As for money, our contribution to EU budgets delivers more in terms of both security and influence than most other expenditure. The EU provides us and many other countries with cooperative institutions and tools to tackle not just the consequences but also the causes of the security challenges that face us in the 21st century. The last thing this country needs is to lose our role in the EU's security, defence and foreign policy decisions. Nor do we want to lose the important human and gender rights and leverage provided by the EU, nor protective labour and environmental legislation, nor put at risk a host of other European benefits that would go down the plughole if Cameron's inept tactics and short-sighted political gambles result in Britain having to exit the European Union.
As the growing support for "Another Europe is Possible" demonstrates, it's not that progressives think the EU is fine as it is. But we believe that working inside the EU to achieve the improvements and changes will be better for Britain's future security, stability and well-being than going it alone.

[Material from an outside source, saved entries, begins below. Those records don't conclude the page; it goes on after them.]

-- ==== Sys2Proof/Machine/Loops.lean ====
section
/-! DEFINITION. Commands of the loops, of selection, holdover and twins (R86 to R139). -/

namespace Sys2Proof.Machine

/-! ## Samples and state (R92 to R107) -/

/-- The island of a loop is in service and powered (R377, R379, R389). -/
def State.loopIsland (s : State) (n : Fin 16) : Bool :=
  s.blkUp (0x11 + n.val % 2) && s.domUp (3 + n.val % 2)

/-- A command of a loop: one of an isolated or retired island evaluates, times and switches nothing; its consumers hold their
last words (R377, R380). -/
def doneLoop (s : State) (n : Fin 16) (f : State → State) : Host.Outcome State Fault Refusal :=
  doneCore s (fun s => if s.loopIsland n then f s else s)

/-- A sample closes at the 256th tick after its instant tick (R92); an armed program swaps first (R289). A loop of an
isolated island forms no sample. -/
def State.sampleDue (s : State) (n : Fin 16) : State :=
  match (s.loops[n]).instTick with
  | none => s
  | some k =>
    if s.loopEn n = false ∨ s.passed k 256 = false then s
    else if s.loopIsland n = false then s.modLoop n (fun l => { l with instTick := none })
    else
      let s := if (s.loops[n]).prog.due then s.swapNow (.loop n) false else s
      (s.closeSample n).refresh

def execSampleClose (n : Fin 16) (s : State) : Host.Outcome State Fault Refusal :=
  doneCore s (fun s => s.sampleDue n)

/-- ACQ_TMO expires in ACQUIRE (R105, R107). -/
def State.acqExpires (s : State) (n : Fin 16) : State :=
  if s.acqOver n = false ∨ (s.loops[n]).role = .standby then s else (s.acqEnds n).refresh

def execAcqTimeout (n : Fin 16) (s : State) : Host.Outcome State Fault Refusal :=
  doneLoop s n (fun s => s.acqExpires n)

/-! ## Loop registers (R95, R103, R105, R107, R109, R130, R134, R137) -/

/-- A field of LOOP[n].CFG is written. -/
def State.loopField (s : State) (p : Path) (n : Fin 16) (mask v : Word) : State :=
  s.fieldWrite p .loop n.val 0 mask v

def execLoopEnable (p : Path) (n : Fin 16) (s : State) : Host.Outcome State Fault Refusal :=
  access s p (key .loop n.val 0) (fun s => s.loopField p n 0x80000000 0x80000000)

def execLoopDisable (p : Path) (n : Fin 16) (s : State) : Host.Outcome State Fault Refusal :=
  access s p (key .loop n.val 0) (fun s => s.loopField p n 0x80000000 0)

def execLoopConsumerSelect (p : Path) (n : Fin 16) (dsel ssel : BitVec 4) (s : State) : Host.Outcome State Fault Refusal :=
  access s p (key .loop n.val 0) (fun s => s.loopField p n 0x0FF00000 (fld dsel.toNat 24 ||| fld ssel.toNat 20))

def execFree (p : Path) (n : Fin 16) (s : State) : Host.Outcome State Fault Refusal :=
  regAccess s p .loop n.val 0x0C 0x80000000

def execHoClear (p : Path) (n : Fin 16) (s : State) : Host.Outcome State Fault Refusal :=
  regAccess s p .loop n.val 0x0C 0x40000000

def execSampleRateWrite (p : Path) (n : Fin 16) (v : Word) (s : State) : Host.Outcome State Fault Refusal :=
  regAccess s p .loop n.val 0x1C v

def execCandBarClear (p : Path) (n : Fin 16) (v : Word) (s : State) : Host.Outcome State Fault Refusal :=
  regAccess s p .loop n.val 0x28 v

def execSelectWrite (p : Path) (n : Fin 16) (v : Word) (s : State) : Host.Outcome State Fault Refusal :=
  regAccess s p .loop n.val 0x10 v

def execTwinEnable (p : Path) (n : Fin 16) (s : State) : Host.Outcome State Fault Refusal :=
  access s p (key .loop n.val 0) (fun s => s.loopField p n 0x00020000 0x00020000)

def execTwinDisable (p : Path) (n : Fin 16) (s : State) : Host.Outcome State Fault Refusal :=
  access s p (key .loop n.val 0) (fun s => s.loopField p n 0x00020000 0)

def execSwap (p : Path) (n : Fin 16) (s : State) : Host.Outcome State Fault Refusal :=
  regAccess s p .loop n.val 0x18 0x08000000

/-! ## Selection and switching (R114 to R121) -/

/-- A selection tick: every tick whose index is a multiple of 781,250 (R114, R115). Banks and ports follow the loop's state
and source at once (R218, R237). -/
def State.selectTick (s : State) (n : Fin 16) : State :=
  if s.ticking && decide (s.tick.toNat % msTicks = 0) then ((s.takeSelect n).evaluate n none).refresh else s

def execSelectionTick (n : Fin 16) (s : State) : Host.Outcome State Fault Refusal :=
  doneLoop s n (fun s => s.selectTick n)

/-- An evaluation that is due outside the selection tick (R114, R121). -/
def State.selectNow (s : State) (n : Fin 16) : State :=
  match (s.loops[n]).evalDue with
  | none => s
  | some .abort => (s.evaluate n (some .abort)).refresh
  | some _ => (s.evaluate n none).refresh

def execSelectorEvaluate (n : Fin 16) (s : State) : Host.Outcome State Fault Refusal :=
  doneLoop s n (fun s => s.selectNow n)

/-- Hold-off expires (R119). -/
def State.holdoffEnds (s : State) (n : Fin 16) : State :=
  match (s.loops[n]).holdoffAt with
  | some k =>
    if (s.loops[n]).role = .standby ∨ s.passed k 0 = false then s
    else ((s.modLoop n (fun l => { l with holdoffAt := none })).evaluate n none).refresh
  | none => s

def execHoldoffExpiry (n : Fin 16) (s : State) : Host.Outcome State Fault Refusal :=
  doneLoop s n (fun s => s.holdoffEnds n)

/-- The window of a transaction is full: it commits (R120). A standby commits with its primary, by the same commit (R134). -/
def State.switchDue (s : State) (n : Fin 16) : State :=
  match (s.loops[n]).sw with
  | some w => if w.full && (s.loops[n]).role != .standby then (s.commitSw n).refresh else s
  | none => s

def execSwitchCommit (n : Fin 16) (s : State) : Host.Outcome State Fault Refusal :=
  doneLoop s n (fun s => s.switchDue n)

/-- A slew remainder of at most q is staged as the final step of the coming tick (R128). -/
def Datum.endSlew (x : Datum) : Datum :=
  let rem := x.remDue
  if x.bslewDue.isNone && decide (rem ≠ 0) && decide (rem.natAbs ≤ x.q) then
    { x with rem := 0, slewDue := [], slewStep := x.slewStep + rem }
  else x

def execSlewEnd (d : Fin 8) (s : State) : Host.Outcome State Fault Refusal :=
  doneCore s (fun s => s.modDatum d Datum.endSlew)

def execBslewWrite (p : Path) (d : Fin 8) (v : Word) (s : State) : Host.Outcome State Fault Refusal :=
  regAccess s p .datum d.val 0x08 v

/-! ## Holdover (R129 to R133) -/

def execQualifyingSecond (n : Fin 16) (s : State) : Host.Outcome State Fault Refusal :=
  doneLoop s n (fun s => s.secondDone n)

/-- The next second of a holdover has passed on the tally (R132). -/
def State.holdSecond (s : State) (n : Fin 16) : State :=
  let l := s.loops[n]
  let t := l.hoTau + 1
  if l.code.holds && decide (l.tally.now26 - l.hoAt ≥ (t * secNs * 2 ^ 26 : Nat)) then
    s.modLoop n (fun l => { l with hoTau := t, fho := s.hoFreq n t })
  else s

def execHoldoverSecond (n : Fin 16) (s : State) : Host.Outcome State Fault Refusal :=
  doneLoop s n (fun s => s.holdSecond n)

/-- Holdover expiry (R133). -/
def State.holdExpires (s : State) (n : Fin 16) : State :=
  let l := s.loops[n]
  if l.code = .holdover ∧ l.expired s.oven.modelA then
    ((s.loopCode n .extended).raise (0x0200 + 4 * n.val + 3) clsA 0x14 (args8 (beBytes 4 l.hoTau))).refresh
  else s

def execHoldoverExpired (n : Fin 16) (s : State) : Host.Outcome State Fault Refusal :=
  doneLoop s n (fun s => s.holdExpires n)

/-- The gazetteer holds an oven module, and 10 s have passed without a reading of it (R131, R132). -/
def State.tempLoss (s : State) : State :=
  if s.ovenEntry.isSome && s.passed s.oven.tempAt (10 * secTicks) then s.modOven (fun o => { o with tempLost := true }) else s

def execTempLostTimeout (s : State) : Host.Outcome State Fault Refusal :=
  doneCore s (fun s => s.tempLoss)

def execOvenModelBlock (s : State) : Host.Outcome State Fault Refusal :=
  doneCore s (fun s => s.modelBlock)

def execModelClear (p : Path) (s : State) : Host.Outcome State Fault Refusal :=
  regAccess s p .device 0 0x08 0x08000000

end Sys2Proof.Machine
end

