-- ==== Sys2Proof/Machine/Dispatch.lean ====
section
/-! DEFINITION. One arm for each command: the meaning it calls, or a refusal by the name of its row. -/

namespace Sys2Proof.Machine
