-- ==== Sys2Proof/Certificates/Slice0/Obligations.lean ====
section
/-! DEFINITION. The statements for the provers: each names the rules of the specification it follows; every clause whose
command completes says what it does. A clause's premises are conditions on the state and the operands alone. -/

open Sys2Proof Sys2Proof.Machine

/-! ## Oven loss, the oven's pin and the settle detector -/

/-- OSC_LOST, OSC_BACK and the end of SYNB's pull-in (R12, R13, R70, R147, R216). The oven pin, its debounce, the
settle detector, the loss of the temperature reading, SETTLE writes (R70, R71, R132). The model's choices in its
clauses: log entries 3, 12 and 136. -/
def Obligations.OvenLossReturnAndWarm : Prop :=
  ((∀ s : State, Completes .oscLost s (fun t => t.oven.stbyRc = true
      ∧ (s.coreUp = true → t.oven.oscLost = true)
      ∧ (s.coreUp = true → s.oven.oscLost = false → t.oven.settled = false ∧ ∀ d : Fin 8, (t.datums[d]).traceable = false)))
    ∧ (∀ s : State, s.oven.stbyRc = true → Completes .oscBack s (fun t => t.oven.stbyRc = false
      ∧ (s.coreUp = true → t.oven.oscLost = false)))
    ∧ (∀ s : State, s.coreUp = true → s.oven.pullIn = true → (s.syns[(8 : Fin 9)]).phase = .holding →
      Completes (.synbPullInEnd true) s (fun t => t.oven.pullIn = false ∧ (t.syns[(8 : Fin 9)]).phase = .locked
        ∧ t.ticking = s.ticking)
      ∧ Completes (.synbPullInEnd false) s (fun t => t.oven.pullIn = false ∧ t.ticking = false)))
  ∧ ((∀ (s : State) (level : Bool), s.tickInv → exec (.ovenWarmPin level) s = .next (s.modOven (fun o =>
        { o with pin := level, pinAt := if level = o.pin then o.pinAt else if s.coreUp then some s.tick else none })))
    ∧ (∀ s : State, (s.pinSteady = true → Completes .ovenWarmDebounced s (fun t => t.oven.debounced = s.pinActive))
        ∧ (∀ k, s.tickInv → s.oven.pinAt = some k → s.passed k (10 * msTicks) = false →
          exec .ovenWarmDebounced s = .next s))
    ∧ (∀ (s : State) (w : Fin 96), s.coreUp = true → s.refUp = true → s.witness = some w → s.oven.settled = false →
        s.passed s.oven.gate.start (16 * secTicks) = true →
        (s.oven.spoiled = true ∨ (s.slots[w]).act = true ∨ (s.slots[w]).los = true →
          Completes (.settleGateClose w) s (fun t => t.oven.count = 0 ∧ t.oven.prev = none ∧ t.oven.settled = false
            ∧ t.oven.gate.start = s.oven.gate.start + BitVec.ofNat 64 (16 * secTicks)))
        ∧ (∀ (a b : Int × Int) (nom m : Nat) (v : Int), s.oven.spoiled = false → (s.slots[w]).act = false →
          (s.slots[w]).los = false → s.oven.gate.first = some (a.1, a.2, nom) → s.oven.gate.last = some (b.1, b.2, m) →
          v = freqOf (isPacket w) nom (s.srcDiv w) m a b →
          (s.oven.prev = none → Completes (.settleGateClose w) s (fun t => t.oven.prev = some v ∧ t.oven.count = s.oven.count
            ∧ t.oven.settled = false ∧ t.oven.gate.first = some (b.1, b.2, s.nomFreq w)))
          ∧ (∀ u, s.oven.prev = some u → Completes (.settleGateClose w) s (fun t =>
            let n := if (v - u).natAbs < (s.r .device 0 0x10).toNat * 2 ^ 32 then s.oven.count + 1 else 0
            t.oven.prev = some v ∧ t.oven.count = n
              ∧ (t.oven.settled = true ↔ Nat.max 1 (s.rf .device 0 0x0C 23 16) ≤ n)))))
    ∧ (∀ (s : State) (w : Fin 96), s.coreUp = true →
        s.witness ≠ some w ∨ s.oven.settled = true ∨ s.passed s.oven.gate.start (16 * secTicks) = false →
        exec (.settleGateClose w) s = .next s)
    ∧ (∀ s : State, s.coreUp = true → s.oven.debounced = true → s.oven.settled = false →
        s.passed s.oven.tmoFrom (s.rf .device 0 0x0C 15 0 * secTicks) = true →
        Completes .settleTimeout s (fun t => t.oven.settled = true))
    ∧ (∀ s : State, s.coreUp = true → s.ovenEntry.isSome = true → s.passed s.oven.tempAt (10 * secTicks) = true →
        exec .tempLostTimeout s = .next (s.modOven (fun o => { o with tempLost := true })))
    ∧ (∀ (s : State) (p : Path) (v : Word), s.keeps p .device 0 0x10 = true →
        exec (.settleWrite p true v) s = .next (s.wr .device 0 0x10 v))
    ∧ (∀ (s : State) (p : Path) (v : Word), s.keeps p .device 0 0x0C = true →
        Completes (.settleWrite p false v) s (fun t => t.r .device 0 0x0C = v)))
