theorem rdf (t : Tgt) (rd : Fin 32) : Statement (.rdf t rd) :=
  fun _ => rfl

theorem wrf (t : Tgt) (ra : Fin 32) : Statement (.wrf t ra) :=
  fun _ => rfl

theorem rdcw (t : Tgt) (rd : Fin 32) : Statement (.rdcw t rd) :=
  fun _ => rfl

theorem wrcw (t : Tgt) (ra : Fin 32) : Statement (.wrcw t ra) :=
  fun _ => rfl

theorem add (t : Tgt) (rd : Fin 32) (ra : Fin 32) (rb : Fin 32) : Statement (.add t rd ra rb) :=
  fun _ => rfl

theorem adc (t : Tgt) (rd : Fin 32) (ra : Fin 32) (rb : Fin 32) : Statement (.adc t rd ra rb) :=
  fun _ => rfl

theorem sub (t : Tgt) (rd : Fin 32) (ra : Fin 32) (rb : Fin 32) : Statement (.sub t rd ra rb) :=
  fun _ => rfl

theorem sbb (t : Tgt) (rd : Fin 32) (ra : Fin 32) (rb : Fin 32) : Statement (.sbb t rd ra rb) :=
  fun _ => rfl

theorem adds (t : Tgt) (rd : Fin 32) (ra : Fin 32) (rb : Fin 32) : Statement (.adds t rd ra rb) :=
  fun _ => rfl

theorem subs (t : Tgt) (rd : Fin 32) (ra : Fin 32) (rb : Fin 32) : Statement (.subs t rd ra rb) :=
  fun _ => rfl

theorem neg (t : Tgt) (rd : Fin 32) (ra : Fin 32) : Statement (.neg t rd ra) :=
  fun _ => rfl

theorem negs (t : Tgt) (rd : Fin 32) (ra : Fin 32) : Statement (.negs t rd ra) :=
  fun _ => rfl

theorem abs (t : Tgt) (rd : Fin 32) (ra : Fin 32) : Statement (.abs t rd ra) :=
  fun _ => rfl

theorem min (t : Tgt) (rd : Fin 32) (ra : Fin 32) (rb : Fin 32) : Statement (.min t rd ra rb) :=
  fun _ => rfl

theorem max (t : Tgt) (rd : Fin 32) (ra : Fin 32) (rb : Fin 32) : Statement (.max t rd ra rb) :=
  fun _ => rfl

theorem cmp (t : Tgt) (ra : Fin 32) (rb : Fin 32) : Statement (.cmp t ra rb) :=
  fun _ => rfl

theorem tst (t : Tgt) (ra : Fin 32) (rb : Fin 32) : Statement (.tst t ra rb) :=
  fun _ => rfl

theorem addi (t : Tgt) (rd : Fin 32) (ra : Fin 32) (imm : BitVec 14) : Statement (.addi t rd ra imm) :=
  fun _ => rfl

theorem cmpi (t : Tgt) (ra : Fin 32) (imm : BitVec 14) : Statement (.cmpi t ra imm) :=
  fun _ => rfl

theorem andi (t : Tgt) (rd : Fin 32) (ra : Fin 32) (imm : BitVec 14) : Statement (.andi t rd ra imm) :=
  fun _ => rfl

theorem ori (t : Tgt) (rd : Fin 32) (ra : Fin 32) (imm : BitVec 14) : Statement (.ori t rd ra imm) :=
  fun _ => rfl

theorem xori (t : Tgt) (rd : Fin 32) (ra : Fin 32) (imm : BitVec 14) : Statement (.xori t rd ra imm) :=
  fun _ => rfl

theorem tsti (t : Tgt) (ra : Fin 32) (imm : BitVec 14) : Statement (.tsti t ra imm) :=
  fun _ => rfl

theorem and (t : Tgt) (rd : Fin 32) (ra : Fin 32) (rb : Fin 32) : Statement (.and t rd ra rb) :=
  fun _ => rfl

theorem or (t : Tgt) (rd : Fin 32) (ra : Fin 32) (rb : Fin 32) : Statement (.or t rd ra rb) :=
  fun _ => rfl

theorem xor (t : Tgt) (rd : Fin 32) (ra : Fin 32) (rb : Fin 32) : Statement (.xor t rd ra rb) :=
  fun _ => rfl

theorem andn (t : Tgt) (rd : Fin 32) (ra : Fin 32) (rb : Fin 32) : Statement (.andn t rd ra rb) :=
  fun _ => rfl

theorem clz (t : Tgt) (rd : Fin 32) (ra : Fin 32) : Statement (.clz t rd ra) :=
  fun _ => rfl

theorem mul (t : Tgt) (rd : Fin 32) (ra : Fin 32) (rb : Fin 32) : Statement (.mul t rd ra rb) :=
  fun _ => rfl

theorem shl (t : Tgt) (rd : Fin 32) (ra : Fin 32) (rb : Fin 32) (x : BitVec 9) : Statement (.shl t rd ra rb x) :=
  fun _ => rfl

theorem shr (t : Tgt) (rd : Fin 32) (ra : Fin 32) (rb : Fin 32) (x : BitVec 9) : Statement (.shr t rd ra rb x) :=
  fun _ => rfl

theorem sar (t : Tgt) (rd : Fin 32) (ra : Fin 32) (rb : Fin 32) (x : BitVec 9) : Statement (.sar t rd ra rb x) :=
  fun _ => rfl

theorem rsr (t : Tgt) (rd : Fin 32) (ra : Fin 32) (rb : Fin 32) (x : BitVec 9) : Statement (.rsr t rd ra rb x) :=
  fun _ => rfl

theorem mula (t : Tgt) (acd : Fin 4) (ra : Fin 32) (rb : Fin 32) (x : BitVec 8) : Statement (.mula t acd ra rb x) :=
  fun _ => rfl

theorem mac (t : Tgt) (acd : Fin 4) (ra : Fin 32) (rb : Fin 32) (x : BitVec 8) : Statement (.mac t acd ra rb x) :=
  fun _ => rfl

theorem msu (t : Tgt) (acd : Fin 4) (ra : Fin 32) (rb : Fin 32) (x : BitVec 8) : Statement (.msu t acd ra rb x) :=
  fun _ => rfl

theorem acmov (t : Tgt) (acd : Fin 4) (ra : Fin 32) (x : BitVec 8) : Statement (.acmov t acd ra x) :=
  fun _ => rfl

theorem acset (t : Tgt) (acd : Fin 4) (ra : Fin 32) (rb : Fin 32) : Statement (.acset t acd ra rb) :=
  fun _ => rfl

theorem achi (t : Tgt) (rd : Fin 32) (aca : Fin 4) : Statement (.achi t rd aca) :=
  fun _ => rfl

theorem aclo (t : Tgt) (rd : Fin 32) (aca : Fin 4) : Statement (.aclo t rd aca) :=
  fun _ => rfl

theorem acadd (t : Tgt) (acd : Fin 4) (aca : Fin 4) (acb : Fin 4) : Statement (.acadd t acd aca acb) :=
  fun _ => rfl

theorem acsub (t : Tgt) (acd : Fin 4) (aca : Fin 4) (acb : Fin 4) : Statement (.acsub t acd aca acb) :=
  fun _ => rfl

theorem acneg (t : Tgt) (acd : Fin 4) (aca : Fin 4) : Statement (.acneg t acd aca) :=
  fun _ => rfl

theorem acshl (t : Tgt) (acd : Fin 4) (aca : Fin 4) (x : BitVec 8) : Statement (.acshl t acd aca x) :=
  fun _ => rfl

theorem acshr (t : Tgt) (acd : Fin 4) (aca : Fin 4) (x : BitVec 8) : Statement (.acshr t acd aca x) :=
  fun _ => rfl

theorem acn (t : Tgt) (rd : Fin 32) (aca : Fin 4) (x : BitVec 8) : Statement (.acn t rd aca x) :=
  fun _ => rfl

theorem accmp (t : Tgt) (aca : Fin 4) (acb : Fin 4) : Statement (.accmp t aca acb) :=
  fun _ => rfl

theorem acsqrt (t : Tgt) (rd : Fin 32) (aca : Fin 4) : Statement (.acsqrt t rd aca) :=
  fun _ => rfl

theorem div (t : Tgt) (rd : Fin 32) (ra : Fin 32) (rb : Fin 32) : Statement (.div t rd ra rb) :=
  fun _ => rfl

theorem divu (t : Tgt) (rd : Fin 32) (ra : Fin 32) (rb : Fin 32) : Statement (.divu t rd ra rb) :=
  fun _ => rfl

theorem acdiv (t : Tgt) (rd : Fin 32) (aca : Fin 4) (ra : Fin 32) : Statement (.acdiv t rd aca ra) :=
  fun _ => rfl

theorem b (t : Tgt) (cond : BitVec 4) (off : BitVec 20) : Statement (.b t cond off) :=
  fun _ => rfl

theorem call (t : Tgt) (cond : BitVec 4) (off : BitVec 20) : Statement (.call t cond off) :=
  fun _ => rfl

theorem ret (t : Tgt) : Statement (.ret t) :=
  fun _ => rfl

theorem br (e : Fin 8) (ra : Fin 32) : Statement (.br e ra) :=
  fun _ => rfl

theorem halt (e : Fin 8) : Statement (.halt e) :=
  fun _ => rfl

theorem stop (n : Fin 16) : Statement (.stop n) :=
  fun _ => rfl

theorem ldb (e : Fin 8) (rd : Fin 32) (ra : Fin 32) (imm : BitVec 14) : Statement (.ldb e rd ra imm) :=
  fun h => Bool.noConfusion h

theorem ldh (e : Fin 8) (rd : Fin 32) (ra : Fin 32) (imm : BitVec 14) : Statement (.ldh e rd ra imm) :=
  fun h => Bool.noConfusion h

theorem ldw (e : Fin 8) (rd : Fin 32) (ra : Fin 32) (imm : BitVec 14) : Statement (.ldw e rd ra imm) :=
  fun h => Bool.noConfusion h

June 20 is World Refugee Day. Coming together to mourn Jo Cox MP, tragically murdered by a hate-filled man wielding a gun and knife, Trident Ploughshares and Women in Black are turning their ongoing Trident protest at AWE Burghfield into a wider demand to control weapons, end male violence and support refugees from war-torn countries like Syria. The best way we can honour this brilliant MP's life is to take forward the issues that she passionately cared about and worked on.
These issues go to the heart of the EU referendum.